To reveal this, we ran a series of experiments asking our participants to remember different movements while we recorded their brain activity using a technique called electroencephalography. Every time our participants held a body movement in memory, the neurons in parts of the brain started to fire, revealing structures of the brain that are engaged in remembering these body movements. Results showed that while holding body information in memory, we also engage our own body representation in the brain. Depending on the quantity of body information to be held in memory, our brains engage in more and more activity over time. This means that even if the original body movement we perceived disappears from our visual field, or when we learn a new action or motor task, we can bring these movements back to our inner world by activating those memories based on our own body represented in the brain.

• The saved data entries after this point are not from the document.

-- ==== Sys2Proof/Laws/Recorder.lean ====
section
/-! SUPPORT. The recording bus: each shared operation over it is the operation on the default bus, and writes down
the accesses that the lists of Machine/Accesses name for it. -/

namespace Sys2Proof.Machine

/-- The state with more accesses written down. -/
def State.noted (s : State) (accesses : List Access) : State :=
  { s with devices := recorded accesses s.devices }

theorem recorded_append (xs ys : List Access) (before : List Nat) :
    recorded ys (recorded xs before) = recorded (xs ++ ys) before := by
  simp [recorded]

variable (s : State)

@[simp] theorem State.noted_nil : s.noted [] = s := rfl

@[simp] theorem State.noted_noted (xs ys : List Access) : (s.noted xs).noted ys = s.noted (xs ++ ys) := by
  simp only [State.noted, recorded_append]

@[simp] theorem State.noted_a (xs : List Access) : (s.noted xs).a = s.a := rfl
@[simp] theorem State.noted_x (xs : List Access) : (s.noted xs).x = s.x := rfl
@[simp] theorem State.noted_y (xs : List Access) : (s.noted xs).y = s.y := rfl
@[simp] theorem State.noted_sp (xs : List Access) : (s.noted xs).sp = s.sp := rfl
@[simp] theorem State.noted_pc (xs : List Access) : (s.noted xs).pc = s.pc := rfl
@[simp] theorem State.noted_flags (xs : List Access) : (s.noted xs).flags = s.flags := rfl
@[simp] theorem State.noted_cycles (xs : List Access) : (s.noted xs).cycles = s.cycles := rfl
@[simp] theorem State.read_noted (xs : List Access) (p : Addr) : (s.noted xs).read p = s.read p := rfl
@[simp] theorem State.read16_noted (xs : List Access) (p : Addr) : (s.noted xs).read16 p = s.read16 p := rfl
@[simp] theorem State.pulled_noted (xs : List Access) : (s.noted xs).pulled = s.pulled := rfl
@[simp] theorem State.pulled16_noted (xs : List Access) : (s.noted xs).pulled16 = s.pulled16 := rfl
@[simp] theorem State.write_noted (xs : List Access) (p : Addr) (v : Byte) :
    (s.noted xs).write p v = (s.write p v).noted xs := rfl
@[simp] theorem State.push_noted (xs : List Access) (v : Byte) :
    (s.noted xs).push v = (s.push v).noted xs := rfl
@[simp] theorem State.push16_noted (xs : List Access) (p : Addr) :
    (s.noted xs).push16 p = (s.push16 p).noted xs := rfl
@[simp] theorem State.afterPull_noted (xs : List Access) : (s.noted xs).afterPull = s.afterPull.noted xs := rfl

@[simp] theorem State.readOn_recorder (p : Addr) :
    s.readOn recorder p = (s.read p, s.noted [.read p]) := rfl

@[simp] theorem State.writeOn_recorder (p : Addr) (v : Byte) :
    s.writeOn recorder p v = (s.write p v).noted [.write p v] := rfl

@[simp] theorem State.pushOn_recorder (v : Byte) :
    s.pushOn recorder v = (s.push v).noted (pushAccesses s.sp [v]) := rfl

@[simp] theorem State.push16On_recorder (p : Addr) :
    s.push16On recorder p = (s.push16 p).noted (pushAccesses s.sp [highByte p, lowByte p]) := rfl

@[simp] theorem State.pullOn_recorder :
    s.pullOn recorder = (s.pulled, s.afterPull.noted (pullAccesses s.sp 1)) := rfl

@[simp] theorem State.pull16On_recorder :
    s.pull16On recorder = (s.pulled16, s.afterPull.afterPull.noted (pullAccesses s.sp 2)) := rfl

@[simp] theorem State.read16On_recorder (p : Addr) :
    s.read16On recorder p = (s.read16 p, s.noted [.read p, .read (p + 1#16)]) := rfl

@[simp] theorem resolveOn_recorder (o : Operand) :
    resolveOn recorder o s = (resolve o s, s.noted (pointerAccesses o s)) := by
  cases o <;> first | rfl | (rename_i m; cases m <;> first | rfl | (rename_i ix; cases ix <;> rfl))

@[simp] theorem interruptEntryOn_recorder (breakBit : Bool) (vector : Addr) :
    interruptEntryOn recorder breakBit vector s =
      (interruptEntry breakBit vector s).noted (entryAccesses breakBit vector s) := by
  simp [interruptEntryOn, interruptEntry_eq, entryAccesses, pushAccesses]
  rfl

theorem State.readRunOn_noted (xs : List Access) (a : Addr) (n : Nat) :
    ((s.noted xs).readRunOn Config.bus a n).1 = (s.readRunOn Config.bus a n).1 := by
  induction n generalizing a with
  | zero => rfl
  | succ n ih => exact congrArg (s.read a :: ·) (ih _)

/-- A run of reads: the bytes it gives and the reads it makes. -/
theorem State.readRunOn_recorder (a : Addr) (n : Nat) :
    s.readRunOn recorder a n = ((s.readRunOn Config.bus a n).1,
      s.noted ((List.range n).map fun k => .read (a + BitVec.ofNat 16 k))) := by
  induction n generalizing s a with
  | zero => rfl
  | succ n ih =>
    have e : ∀ k, a + 1#16 + BitVec.ofNat 16 k = a + BitVec.ofNat 16 (k + 1) := fun k => by
      rw [BitVec.add_assoc, BitVec.ofNat_add, BitVec.add_comm (BitVec.ofNat 16 k)]
    simp [State.readRunOn, ih, State.readRunOn_noted, List.range_succ_eq_map, Function.comp_def, e]

/-! ## The default bus never looks at the devices' state -/

theorem resolve_noted (o : Operand) (xs : List Access) : resolve o (s.noted xs) = resolve o s := by
  cases o <;> first | rfl | (rename_i m; cases m <;> first | rfl | (rename_i ix; cases ix <;> rfl))

theorem interruptEntry_noted (breakBit : Bool) (vector : Addr) (xs : List Access) :
    interruptEntry breakBit vector (s.noted xs) = (interruptEntry breakBit vector s).noted xs := by
  simp only [interruptEntry_eq, State.noted_pc, State.noted_flags, State.push16_noted, State.push_noted,
    State.read16_noted]
  rfl

theorem branchEffect_noted (cond : Flags → Bool) (bus : Bus) (r : Resolved) (xs : List Access) :
    branchEffect cond bus r (s.noted xs) =
      ((branchEffect cond bus r s).1.noted xs, (branchEffect cond bus r s).2) := by
  by_cases h : cond s.flags = true
  · simp only [branchEffect, State.noted_flags, h, if_true]
    rfl
  · simp only [branchEffect, State.noted_flags, h]
    rfl

theorem effectOf_noted (mn : Mnemonic) (o : Operand) (xs : List Access) :
    effectOf mn o (s.noted xs) = ((effectOf mn o s).1.noted xs, (effectOf mn o s).2) := by
  unfold effectOf
  rw [resolve_noted]
  generalize resolve o s = r
  cases mn
  case BRK =>
    simp only [effectFor, stackEffect, softwareBreak_default]
    exact congrArg (·, 0) (interruptEntry_noted { s with pc := s.pc + 1#16 } true irqVector xs)
  all_goals simp only [effectFor]
  all_goals first
    | rfl
    | exact branchEffect_noted s _ _ _ _
    | (cases o <;> rfl)

theorem afterInstruction_noted (i : Instr) (xs : List Access) :
    afterInstruction i (s.noted xs) = (afterInstruction i s).noted xs := by
  show finish i.opcode s.flags.i (resolve i.operand ((s.advance i.length).noted xs)).crossed
    (effectOf i.mnemonic i.operand ((s.advance i.length).noted xs)).2
    (effectOf i.mnemonic i.operand ((s.advance i.length).noted xs)).1 = _
  rw [resolve_noted, effectOf_noted]
  rfl

end Sys2Proof.Machine
end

Looking forward, many exciting questions remain in the understanding of the body-brain relationship in cognitive processes. Firstly, in neuroaesthetics: how do we perceive and feel art depicting bodily matters in the brain? Secondly, how will we interact cognitively with humanoid robots that look like us, and what impact will this have on us? Lastly, there is the question of consciousness and the body as the container of it.
To answer these groundbreaking questions, we are required to understand that any cognitive process and ultimately, the human brain, can only be truly understood when considering the whole picture, and this includes the body. So, just keep in mind that we do not truly see and remember others by using our eyes in the brain, but by engaging ourselves in the form of our own body represented within it.